▸ Source data:
■ ■ ■ ■ ■ ■ ■

-- ==== Sys2Proof/Machine/TransferCommands.lean ====
section
/-! DEFINITION. The meanings of the looping transfer commands `addr_latch`, `data_output` and `data_input`
(42_transfer_commands). A meaning is ONE CYCLE of the command. -/

namespace Sys2Proof.Machine

/-- Raise `ale` at the dispatch of `addr_latch` (40_dispatch R145, R147). -/
def raiseAle (s : State) : State := s.setOut (setBit s.out pinAle true)

/-- `addr_latch` (42_transfer_commands R190, R191, R193): one write pulse per payload word with `ale` high, then `AL_EXIT`. -/
def execAddrLatch (tc : BitVec 12) (pd : BitVec 16) (c1 : Word) (s : State) : Host.Outcome State Fault Refusal :=
  match s.phase with
  | .setupA | .setupB => .next ((raiseAle (dispatch .addrLatch 2 tc pd c1 s)).goto .wPlace)
  | .wPlace => .next (placeFromTxq s)
  | .wLow => .next (holdLow s)
  | .wRise => .next (latchPulse (loopBack .wPlace .alExit) s)
  | .wHigh => .next (holdHigh (loopBack .wPlace .alExit) s)
  | .alExit => .next ((s.setOut (setBit s.out pinAle false)).goto .setupA)
  | .bbEmit | .clExit | .rFall | .rLow | .rSample | .rHigh | .signal | .waitRbb =>
    .refused (.unreachablePhase s.phase .addrLatch)

/-- `data_output` (42_transfer_commands R200): one read pulse and one pushed byte per iteration. -/
def execDataOutput (tc : BitVec 12) (pd : BitVec 16) (c1 : Word) (s : State) : Host.Outcome State Fault Refusal :=
  match s.phase with
  | .setupA | .setupB => .next ((dispatch .dataOutput 3 tc pd c1 s).goto .rFall)
  | .rFall => .next (readFall s)
  | .rLow => .next (readLow s)
  | .rSample => .next (readSample s)
  | .rHigh => .next (readHigh s)
  | .bbEmit | .wPlace | .wLow | .wRise | .wHigh | .clExit | .alExit | .signal | .waitRbb =>
    .refused (.unreachablePhase s.phase .dataOutput)

/-- `data_input` (42_transfer_commands R210, R211): one write pulse per payload word, no latch enable, no exit phase. -/
def execDataInput (tc : BitVec 12) (pd : BitVec 16) (c1 : Word) (s : State) : Host.Outcome State Fault Refusal :=
  match s.phase with
  | .setupA | .setupB => .next ((dispatch .dataInput 4 tc pd c1 s).goto .wPlace)
  | .wPlace => .next (placeFromTxq s)
  | .wLow => .next (holdLow s)
  | .wRise => .next (latchPulse (loopBack .wPlace .setupA) s)
  | .wHigh => .next (holdHigh (loopBack .wPlace .setupA) s)
  | .bbEmit | .clExit | .alExit | .rFall | .rLow | .rSample | .rHigh | .signal | .waitRbb =>
    .refused (.unreachablePhase s.phase .dataInput)

end Sys2Proof.Machine
end

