/-- The SETUP step by what `TXQ` holds (40_dispatch R144): it stalls with nothing changed on an empty queue, keeps the
one word it found, and completes with two words, or with one in SETUP_B, as the dispatch of the decoded command. -/
def Obligations.SetupPopsAndDispatches : Prop :=
  (∀ s : State, isSetup s.phase = true → s.txq = [] →
    ∃ t : State, machineCycle s = .next t ∧ t.events = s.events ++ [.stall .txEmpty] ∧ Frame [.events] s t) ∧
  (∀ (s : State) (w : Word), s.phase = .setupA → s.txq = [w] →
    ∃ t : State, machineCycle s = .next t ∧ t.cmd0 = w ∧ t.txq = [] ∧ t.phase = .setupB ∧
      t.events = s.events ++ [.pop w, .stall .txEmpty] ∧ Frame [.cmd0, .txq, .phase, .events] s t) ∧
  (∀ (s : State) (c0 c1 : Word) (rest : List Word),
    (s.phase = .setupA ∧ s.txq = c0 :: c1 :: rest) ∨ (s.phase = .setupB ∧ s.cmd0 = c0 ∧ s.txq = c1 :: rest) →
    ∃ t : State, machineCycle s = .next t ∧ t.cmd0 = c0 ∧ t.cmd1 = c1 ∧ t.txq = rest ∧
      t.pindir = pinDirectionsField c0 ∧ t.cnt = transferCountField c0 ∧ t.y = cmdIdField c0 ∧
      t.kind = classify s.cfg.id5Mode (cmdIdField c0) ∧ t.phase = firstPhase t.kind ∧
      t.out.getLsbD 12 = wpbLevel s.cfg.wpbTable t.kind ∧
      t.events = s.events ++ (if s.phase = .setupA then [.pop c0] else []) ++
        [.pop c1, .dispatch t.kind (cmdIdField c0)] ∧
      Frame [.cmd0, .cmd1, .txq, .pindir, .cnt, .y, .kind, .phase, .out, .events] s t)

/-- 20_memory R80: a step that needs a word from an empty `TXQ` records the stall in its snapshot and changes nothing
else; the phase stays, so it is tried again. SETUP_A with one word keeps that word and stalls on the second pop. No other
step stalls this way. (`hostTurn s` is the state in which the step finds the machine.) -/
def Obligations.TxEmptyStallChangesNothing : Prop :=
  (∀ s u : State, Runnable s → u = hostTurn s → popsTxq u = true → u.txq = [] →
    ∃ (t : State) (sn : Snapshot), step s = .next t ∧ t.trace = s.trace ++ [sn] ∧ sn.cycle = s.cycle ∧
      sn.events = [.stall .txEmpty] ∧ (t.finished = false → t.cycle = s.cycle + 1 ∧ t.rxq = u.rxq) ∧
      t.received ++ t.rxq = u.received ++ u.rxq ∧
      Frame [.events, .trace, .cycle, .env, .rxq, .received, .finished] u t) ∧
  (∀ (s u : State) (w : Word), Runnable s → u = hostTurn s → u.phase = .setupA → u.txq = [w] →
    ∃ (t : State) (sn : Snapshot), step s = .next t ∧ t.trace = s.trace ++ [sn] ∧
      sn.events = [.pop w, .stall .txEmpty] ∧ t.cmd0 = w ∧ t.txq = [] ∧ t.phase = .setupB ∧
      Frame [.cmd0, .txq, .phase, .events, .trace, .cycle, .env] u t) ∧
  (∀ (s t : State) (sn : Snapshot), s.finished = false → step s = .next t → t.trace = s.trace ++ [sn] →
    .stall .txEmpty ∈ sn.events → popsTxq (hostTurn s) = true)

/-- The dispatch cycle of every command (40_dispatch R145): the registers loaded, `wpb` from the table, `cle` raised for
`cmd_latch` and `ale` for `addr_latch`, the first phase, and nothing else. -/
def Obligations.DispatchLoadsRegisters : Prop :=
  ∀ (i : Instr) (s : State), isSetup s.phase = true →
    ∃ t : State, exec i s = .next t ∧ t.cmd1 = i.cmd1 ∧ t.pindir = i.pinDirections ∧ t.cnt = i.transferCount ∧
      t.y = i.cmdId ∧ t.kind = i.kind ∧ t.phase = firstPhase i.kind ∧
      t.out.getLsbD 12 = wpbLevel s.cfg.wpbTable i.kind ∧
      t.out.getLsbD 10 = (decide (i.kind = .cmdLatch) || s.out.getLsbD 10) ∧
      t.out.getLsbD 11 = (decide (i.kind = .addrLatch) || s.out.getLsbD 11) ∧
      OutKeptBut [10, 11, 12] s t ∧ t.events = s.events ++ [.dispatch i.kind i.cmdId] ∧
      Frame [.cmd1, .pindir, .cnt, .y, .kind, .phase, .out, .events] s t

/-! ## The cycles of each command -/

/-- 41_pin_commands R171: `BB_EMIT` writes the low ten bits of `CMD1` to the data and chip-select latches, no control
pin, and returns to SETUP; `CNT` plays no part. -/
def Obligations.BitbangEmitsPayload : Prop :=
  ∀ (tc : BitVec 12) (pd : BitVec 16) (c1 : Word) (s : State), s.phase = .bbEmit →
    ∃ t : State, exec (.bitbang tc pd c1) s = .next t ∧ BusLatched s.cmd1 t ∧ OutKeptBut busBits s t ∧
      t.events = s.events ++ [.placement] ∧ t.phase = .setupA ∧ Frame [.out, .events, .phase] s t
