/-! ### `setTmr` -/

@[simp] theorem State.setTmr_cfg (s : State) (n : Nat) : (s.setTmr n).cfg = s.cfg := rfl
@[simp] theorem State.setTmr_phase (s : State) (n : Nat) : (s.setTmr n).phase = s.phase := rfl
@[simp] theorem State.setTmr_kind (s : State) (n : Nat) : (s.setTmr n).kind = s.kind := rfl
@[simp] theorem State.setTmr_tmr (s : State) (n : Nat) : (s.setTmr n).tmr = n := rfl
@[simp] theorem State.setTmr_cmd0 (s : State) (n : Nat) : (s.setTmr n).cmd0 = s.cmd0 := rfl
@[simp] theorem State.setTmr_cmd1 (s : State) (n : Nat) : (s.setTmr n).cmd1 = s.cmd1 := rfl
@[simp] theorem State.setTmr_y (s : State) (n : Nat) : (s.setTmr n).y = s.y := rfl
@[simp] theorem State.setTmr_cnt (s : State) (n : Nat) : (s.setTmr n).cnt = s.cnt := rfl
@[simp] theorem State.setTmr_pindir (s : State) (n : Nat) : (s.setTmr n).pindir = s.pindir := rfl
@[simp] theorem State.setTmr_out (s : State) (n : Nat) : (s.setTmr n).out = s.out := rfl
@[simp] theorem State.setTmr_irq (s : State) (n : Nat) : (s.setTmr n).irq = s.irq := rfl
@[simp] theorem State.setTmr_txq (s : State) (n : Nat) : (s.setTmr n).txq = s.txq := rfl
@[simp] theorem State.setTmr_rxq (s : State) (n : Nat) : (s.setTmr n).rxq = s.rxq := rfl
@[simp] theorem State.setTmr_cycle (s : State) (n : Nat) : (s.setTmr n).cycle = s.cycle := rfl
@[simp] theorem State.setTmr_pending (s : State) (n : Nat) : (s.setTmr n).pending = s.pending := rfl
@[simp] theorem State.setTmr_received (s : State) (n : Nat) : (s.setTmr n).received = s.received := rfl
@[simp] theorem State.setTmr_trace (s : State) (n : Nat) : (s.setTmr n).trace = s.trace := rfl
@[simp] theorem State.setTmr_events (s : State) (n : Nat) : (s.setTmr n).events = s.events := rfl
@[simp] theorem State.setTmr_host (s : State) (n : Nat) : (s.setTmr n).host = s.host := rfl
@[simp] theorem State.setTmr_env (s : State) (n : Nat) : (s.setTmr n).env = s.env := rfl
@[simp] theorem State.setTmr_finished (s : State) (n : Nat) : (s.setTmr n).finished = s.finished := rfl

■ ■ ■ ■ ■ ■ ■

Output the lines above between the one holding "each command -/" and the one holding "s.phase = .bbEmit →", inclusive, with nothing before or after them.

▸ Solved problem:
/-! ## The cycles of each command -/

/-- 41_pin_commands R171: `BB_EMIT` writes the low ten bits of `CMD1` to the data and chip-select latches, no control
pin, and returns to SETUP; `CNT` plays no part. -/
def Obligations.BitbangEmitsPayload : Prop :=
  ∀ (tc : BitVec 12) (pd : BitVec 16) (c1 : Word) (s : State), s.phase = .bbEmit →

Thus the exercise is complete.